/-- 10 R303, R325 to R327: a POST by the sender fills an empty mailbox, keeps its data (an engine's buffer is copied there
first), records the sender's epoch and pulses source 96 + m; to a full one it only sets REFUSED. An ACK by the receiver empties
it and pulses source 160 + m. Any other master is rejected; an engine's is turned away with no effect. -/
def Obligations.MailboxPostsAndAcks : Prop :=
  ∀ (s : State) (who : Master) (m : BitVec 6), (isFn who = false ∧ s.rst.held = false ∧ s.pwr.held = []) ∨ HostUp s who →
    let x := getMbx s m.toNat
    let out (i : Instr) : Prop := (isCe who = true → exec i s = .next s) ∧
      (isVf who = true → ∃ t, exec i s = .next t ∧ RejectedHf who s t) ∧
      (isCe who = false → isVf who = false → ∃ t, exec i s = .next t ∧ Rejected 11 s t)
    (x.valid = true → x.sender = who → x.full = false → x.receiver = 0xF0 →
      ∃ t, exec (.mbxPost who m) s = .next t ∧ (getMbx t m.toNat).full = true ∧
        (getMbx t m.toNat).data = (if isCe who = true then BitVec.ofNat 256 (ofLE (getBytes s.mem.loc (ceBuffer (who.toNat - 16) m.toNat) 32)) else x.data) ∧
        (getMbx t m.toNat).postEpoch = tget 0 s.evt.epochs who.toNat ∧ (getMbx t m.toNat).orphan = false ∧ (getMbx t m.toNat).refused = false ∧
        t.evt.icPend.getLsbD (96 + m.toNat) = true ∧
        { t with evt := s.evt, hp := s.hp, out := s.out } = s) ∧
    (x.valid = true → x.sender = who → x.full = true →
      exec (.mbxPost who m) s = .next { s with evt := { s.evt with mbx := tset {} m.toNat { x with refused := true } s.evt.mbx } }) ∧
    (x.valid = true → x.receiver = who → x.full = true →
      ∃ t, exec (.mbxAck who m) s = .next t ∧ getMbx t m.toNat = { x with full := false } ∧ t.evt.icPend.getLsbD (160 + m.toNat) = true ∧
        (x.sender ≠ 0x90 → { t with evt := s.evt, hp := s.hp, out := s.out } = s)) ∧
    (x.valid = true → x.receiver = who → x.full = false → exec (.mbxAck who m) s = .next s) ∧
    (x.valid = false ∨ x.sender ≠ who → out (.mbxPost who m)) ∧
    (x.valid = false ∨ x.receiver ≠ who → out (.mbxAck who m))

/-- 02 R36, 12 R371 to R376, Table 12-3: a WAIT's time-out queues its pronoun to go on past the next CCW, RESIDUAL 0; a wake
source sets its cause bit and wakes a sleeping part whose mask selects it; DEEP SLEEP is entered once every function and link is
ready, and abandoned when the wait for them times out. -/
def Obligations.TimeoutsAndWakes : Prop :=
  (∀ (s : State) (q : PrnNum) (x : Waiting) (e : Nat), (getP s q.toNat).state = .waiting → (getP s q.toNat).wait = some x → x.expiry = some e →
    x.script = none → s.pwr.drain = none → s.rst.held = false → isFenced s = false → s.pwr.sleep = .awake → e < 2 ^ 64 →
    ∃ t, exec (.waitTimeout q) s = .next t ∧ (getP t q.toNat).state = .queued ∧ (getP t q.toNat).wait = none ∧ (getP t q.toNat).residual = 0 ∧
      (getP t q.toNat).wakeCause = 4 ∧ (getP t q.toNat).ccwAddr = (getP s q.toNat).ccwAddr + 32 ∧ t.dev.tick.toNat = max s.dev.tick.toNat e) ∧
  (∀ (s : State) (ns : BitVec 32), 2000 ≤ ns.toNat → s.rst.held = false → s.pwr.sleep = .awake →
    exec (.wakeInFall ns) s = .next (afterWake { s with pwr := { s.pwr with cause := setBit s.pwr.cause 8 true } })) ∧
  (∀ (s : State) (ns : BitVec 32), 2000 ≤ ns.toNat → s.rst.held = false → s.pwr.sleep = .standby ∨ s.pwr.sleep = .deep → s.pwr.mask.getLsbD 8 = true →
    s.pwr.held = [] → s.evt.deferred = [] → s.tw.fenceIn = false →
    ∃ t, exec (.wakeInFall ns) s = .next t ∧ t.pwr.sleep = .awake ∧ t.pwr.cause.getLsbD 8 = true ∧ (t.pwr.lastDeep = true ↔ s.pwr.sleep = .deep)) ∧
  (∀ (s : State), s.pwr.wakeTimer ≠ 0 → s.rst.held = false → s.pwr.sleep = .standby → s.pwr.mask.getLsbD 10 = false →
    exec .wakeTimerExpiry s = .next { s with pwr := { s.pwr with cause := setBit s.pwr.cause 10 true } }) ∧
  (∀ (s : State), s.pwr.sleep = .entering → s.pwr.light = false → logicRuns s = true → (getFunc s 0x40).d3hot = true → (getFunc s 0x41).d3hot = true → s.hp.linkA.l1 = true →
    (s.hp.split = false ∨ s.hp.linkB.l1 = true) →
    exec .deepSleepPrereqMet s = .next { s with pwr := { s.pwr with sleep := .deep }, ce := { s.ce with icache := [] }, sched := { s.sched with cache := [] } }) ∧
  (∀ (s : State), s.pwr.sleep = .entering → s.pwr.light = false → logicRuns s = true → s.pwr.held = [] → s.evt.deferred = [] → s.tw.fenceIn = false →
    ∃ t, exec .d3WaitTimeout s = .next t ∧ t.pwr.sleep = .awake ∧ t.pwr.aborted = true)

/-- 02 R25, R34, R35, R36, R39: the verbs that direct a chain, outside a clause and without FST or CLB. NOP, JUMP, SIGNAL and a
WAIT whose input is pending go on to the next CCW, LOOP pushes and pops its entry, SCRIPT starts its script with PC 0 and a
budget of COUNT, and a WAIT with nothing pending goes WAITING. 02 R19, R25, R34 to R36, R39, R48, 04 R90, R115: every verb
executes, in every form: outside a clause, inside one, and opening one (its clause is then open from this CCW on), as one CCW or
as a data chain. JUMP, LOOP, NOP, SIGNAL, POST and HALT end at once with the operands given here; WAIT ends at once or waits;
SCRIPT starts its script; a data verb starts its data phase. 02 R26, R48, 04 R115: POST writes a POST word and the chain goes
on; HALT, or a last CCW without NEXT, ends the chain with a CHAIN_END word and the pronoun is IDLE; ABANDON ends the open clause
with a CLAUSE_ABORT word of reason 0x05. -/
def Obligations.DirectingVerbsAndChainEnds : Prop :=
  (∀ (s : State) (k : BitVec 9) (n : Nat) (c : Ccw), VerbReady s k n c → fClb c = false → clauseOf s n = none → fNext c = true → fFst c = false →
    let p := getP s n
    let goes (t : State) (a : Dword) (r : Word) : Prop := (getP t n).ccwAddr = a ∧ (getP t n).residual = r ∧ (getP t n).cur = none ∧
      (getP t n).state = .active ∧ ∀ m, m ≠ n → getP t m = getP s m
    let onlySched (t : State) : Prop := { t with sched := s.sched } = s
    (c.verb = 0x43 → ∃ t, exec (.verbNop k) s = .next t ∧ onlySched t ∧ goes t (c.addr + 16) 0) ∧
    (c.verb = 0x41 → ∃ t, exec (.verbJump k) s = .next t ∧ onlySched t ∧ goes t c.opnd 0) ∧
    (c.verb = 0x45 → c.mod = 0 → 512 ≤ c.opnd.toNat → c.opnd.toNat < 1023 →
      ∃ t, exec (.verbSignal k) s = .next t ∧ goes t (c.addr + 16) 0 ∧
        { t with sched := s.sched } = { pulse s c.opnd.toNat with sched := s.sched }) ∧
    (c.verb = 0x42 → 1 < c.count.toNat → p.loops.length < 4 → (p.loops.all fun e => e.addr != c.addr) = true →
      ∃ t, exec (.verbLoop k) s = .next t ∧ onlySched t ∧ goes t c.opnd (c.count - 1) ∧
        (getP t n).loops = { addr := c.addr, remaining := c.count - 1 } :: p.loops) ∧
    (c.verb = 0x42 → ∀ l, p.loops = { addr := c.addr, remaining := 1 } :: l →
      ∃ t, exec (.verbLoop k) s = .next t ∧ onlySched t ∧ goes t (c.addr + 16) 0 ∧ (getP t n).loops = l) ∧
    (c.verb = 0x46 → ∃ t sc, exec (.verbScript k) s = .next t ∧ onlySched t ∧ (getP t n).script = some sc ∧ sc.base = c.opnd ∧
      sc.count = c.count ∧ sc.left = c.count ∧ sc.stall = none ∧ sc.regs.pc = 0 ∧ sc.regs.p = 0 ∧ sc.regs.crc = 0 ∧ sc.regs.rs = [] ∧
      getG sc.regs 1 = BitVec.ofNat 32 n ∧ getG sc.regs 2 = p.residual ∧ (∀ i, i ≠ 1 → i ≠ 2 → getG sc.regs i = 0) ∧ (getP t n).tickets = []) ∧
    (c.verb = 0x44 → (∀ i < 8, c.opnd.getLsbD i = true → waitCount p i = 0) → frameQueued s n = false → p.attn = [] →
      ∃ t, exec (.verbWait k) s = .next t ∧ { t with sched := s.sched, ce := s.ce } = s ∧ (getP t n).state = .waiting ∧
        (getP t n).wait = some { mask := c.opnd.extractLsb' 0 8, script := none
                                 expiry := if c.count = 0 then none else some (s.dev.tick.toNat + c.count.toNat) })) ∧
  (∀ (s : State) (k : BitVec 9) (n : Nat) (c : Ccw), VerbNext s k n c → MayOpen s n c →
    let s1 := opened s n c
    let p := getP s n
    let data (v : Byte) (i : Instr) : Prop := c.verb = v → exec i s = .next (startData s1 k.toNat n)
    (fClb c = true → clauseOf s n = none → ∃ x, clauseOf s1 n = some x ∧ x.clb = c.addr ∧ x.count = c.count ∧ x.loops = p.loops ∧
      x.limit = p.retryLimit ∧ x.doom = none ∧ x.effects = []) ∧
    (fClb c = false ∨ (clauseOf s n).isSome = true → clauseOf s1 n = clauseOf s n) ∧
    (getP s1 n).cur = p.cur ∧ (getP s1 n).loops = p.loops ∧ (getP s1 n).residual = p.residual ∧
    (c.verb = 0x43 → exec (.verbNop k) s = .next (endCcw s1 n {})) ∧
    (c.verb = 0x41 → exec (.verbJump k) s = .next (endCcw s1 n { next := some c.opnd })) ∧
    (c.verb = 0x42 →
      let ends (l : List LoopEnt) (r : Word) : Prop := exec (.verbLoop k) s = .next (endCcw
        (modP s1 n fun p => { p with loops := if r = 0 then l else { addr := c.addr, remaining := r } :: l }) n
        { resid := r, next := if r = 0 then none else some c.opnd })
      (∀ l e l', p.loops = l ++ e :: l' → (∀ x ∈ l, x.addr ≠ c.addr) → e.addr = c.addr → ends l' (e.remaining - 1)) ∧
      ((∀ x ∈ p.loops, x.addr ≠ c.addr) → p.loops.length < 4 → ends p.loops (c.count - 1)) ∧
      ((∀ x ∈ p.loops, x.addr ≠ c.addr) → 4 ≤ p.loops.length →
        exec (.verbLoop k) s = .next (programCheck s1 n 0x0A 0 c.count c.addr))) ∧
    (c.verb = 0x45 → openClause s1 n = none → exec (.verbSignal k) s = .next (endCcw (applySignal s1 c.mod c.opnd (k.toNat / 16)) n {})) ∧
    (c.verb = 0x45 → ∀ x u, openClause s1 n = some x → stage s1 x.begin_
        [{ body := .signal c.mod c.opnd (BitVec.ofNat 5 (k.toNat / 16)), ccw := c.addr }] 1 0 0 = .ok u →
      exec (.verbSignal k) s = .next (endCcw u n {})) ∧
    (c.verb = 0x46 → exec (.verbScript k) s = .next (modP s1 n fun p =>
      { p with script := some (scriptStart n p c), tickets := [], cur := p.cur.map fun x => { x with phase := .script } })) ∧
    (c.verb = 0x44 →
      let mask : Byte := c.opnd.extractLsb' 0 8
      (∀ i, waitTop p mask 8 = some i →
        exec (.verbWait k) s = .next (endCcw (modP s1 n fun p => { waitTake p i with wakeCause := 1 }) n { resid := c.count })) ∧
      (waitTop p mask 8 = none → frameQueued s n = false → p.attn = [] →
        ∃ t, exec (.verbWait k) s = .next t ∧ (getP t n).state = .waiting ∧ (getP t n).cur.map (·.phase) = some .wait ∧
          (getP t n).wait = some { mask := mask, script := none
                                   expiry := if c.count = 0 then none else some (s.dev.tick.toNat + c.count.toNat) })) ∧
    (c.verb = 0x52 → exec (.verbPost k) s = .next (endCcw s1 n { resid := c.count })) ∧
    (c.verb = 0x5F → exec (.verbHalt k) s = .next (endCcw s1 n { resid := c.count, stop := true })) ∧
    (c.verb = 0x51 → exec (.verbAbandon k) s = .next (abandonOp s1 n c)) ∧
    data 0x21 (.verbWrite k) ∧ data 0x22 (.verbRead k) ∧ data 0x23 (.verbSense k) ∧ data 0x24 (.verbMove k) ∧ data 0x25 (.verbFill k) ∧
    data 0x26 (.verbCompare k) ∧ data 0x31 (.verbControl k)) ∧
  (∀ (s : State) (k : BitVec 9) (n : Nat) (c : Ccw), VerbReady s k n c → fClb c = false → fFst c = false →
    let p := getP s n
    sqRoom s p.statusQueue.toNat = true → p.startPending = false →
    let word (w : SWord) : BitVec 256 := setField (encodeWord n w 0) 208 16 p.seq.toNat
    (c.verb = 0x52 → clauseOf s n = none → fNext c = true →
      ∃ t u, exec (.verbPost k) s = .next t ∧ u.hp = s.hp ∧ u.mem = s.mem ∧ u.dev = s.dev ∧
        t.mem = (sqWrite u p.statusQueue.toNat (word { kind := 0x03, ccw := c.addr, resid := c.count })).mem ∧
        (getP t n).ccwAddr = c.addr + 16 ∧ (getP t n).seq = wrapInc p.seq ∧ (getP t n).residual = c.count ∧ (getP t n).state = .active) ∧
    (c.verb = 0x5F → clauseOf s n = none →
      ∃ t u, exec (.verbHalt k) s = .next t ∧ u.hp = s.hp ∧ u.mem = s.mem ∧ u.dev = s.dev ∧
        t.mem = (sqWrite u p.statusQueue.toNat (word { kind := 0x01, ccw := c.addr, resid := c.count })).mem ∧
        (getP t n).state = .idle ∧ (getP t n).seq = wrapInc p.seq ∧ (getP t n).loops = [] ∧ (getP t n).cur = none) ∧
    (c.verb = 0x51 → fNext c = true → ∀ x, (s.cls.clauses.filter fun y => y.prn == n) = [x] → x.doom = none → tget 0 s.cls.aborts 5 + 1 ≠ BitVec.allOnes 32 →
      ∃ t u, exec (.verbAbandon k) s = .next t ∧ u.hp = s.hp ∧ u.mem = s.mem ∧ u.dev = s.dev ∧
        t.mem = (sqWrite u p.statusQueue.toNat (word { kind := 0x07, ccw := x.clb, chan := 0x10, det := 0x05 })).mem ∧
        t.cls.clauses = s.cls.clauses.filter (fun y => y.begin_ != x.begin_) ∧ (getP t n).lastAbort = 0x05 ∧
        (getP t n).ccwAddr = c.addr + 16 ∧ (getP t n).residual = 0))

########################################

_Exercise directions_
The first line of the entries, the line with "def Obligations.MailboxPostsAndAcks : Prop", and every line between them should be retyped exactly, and nothing else.

_Written reply_
/-- 10 R303, R325 to R327: a POST by the sender fills an empty mailbox, keeps its data (an engine's buffer is copied there
first), records the sender's epoch and pulses source 96 + m; to a full one it only sets REFUSED. An ACK by the receiver empties
it and pulses source 160 + m. Any other master is rejected; an engine's is turned away with no effect. -/
def Obligations.MailboxPostsAndAcks : Prop :=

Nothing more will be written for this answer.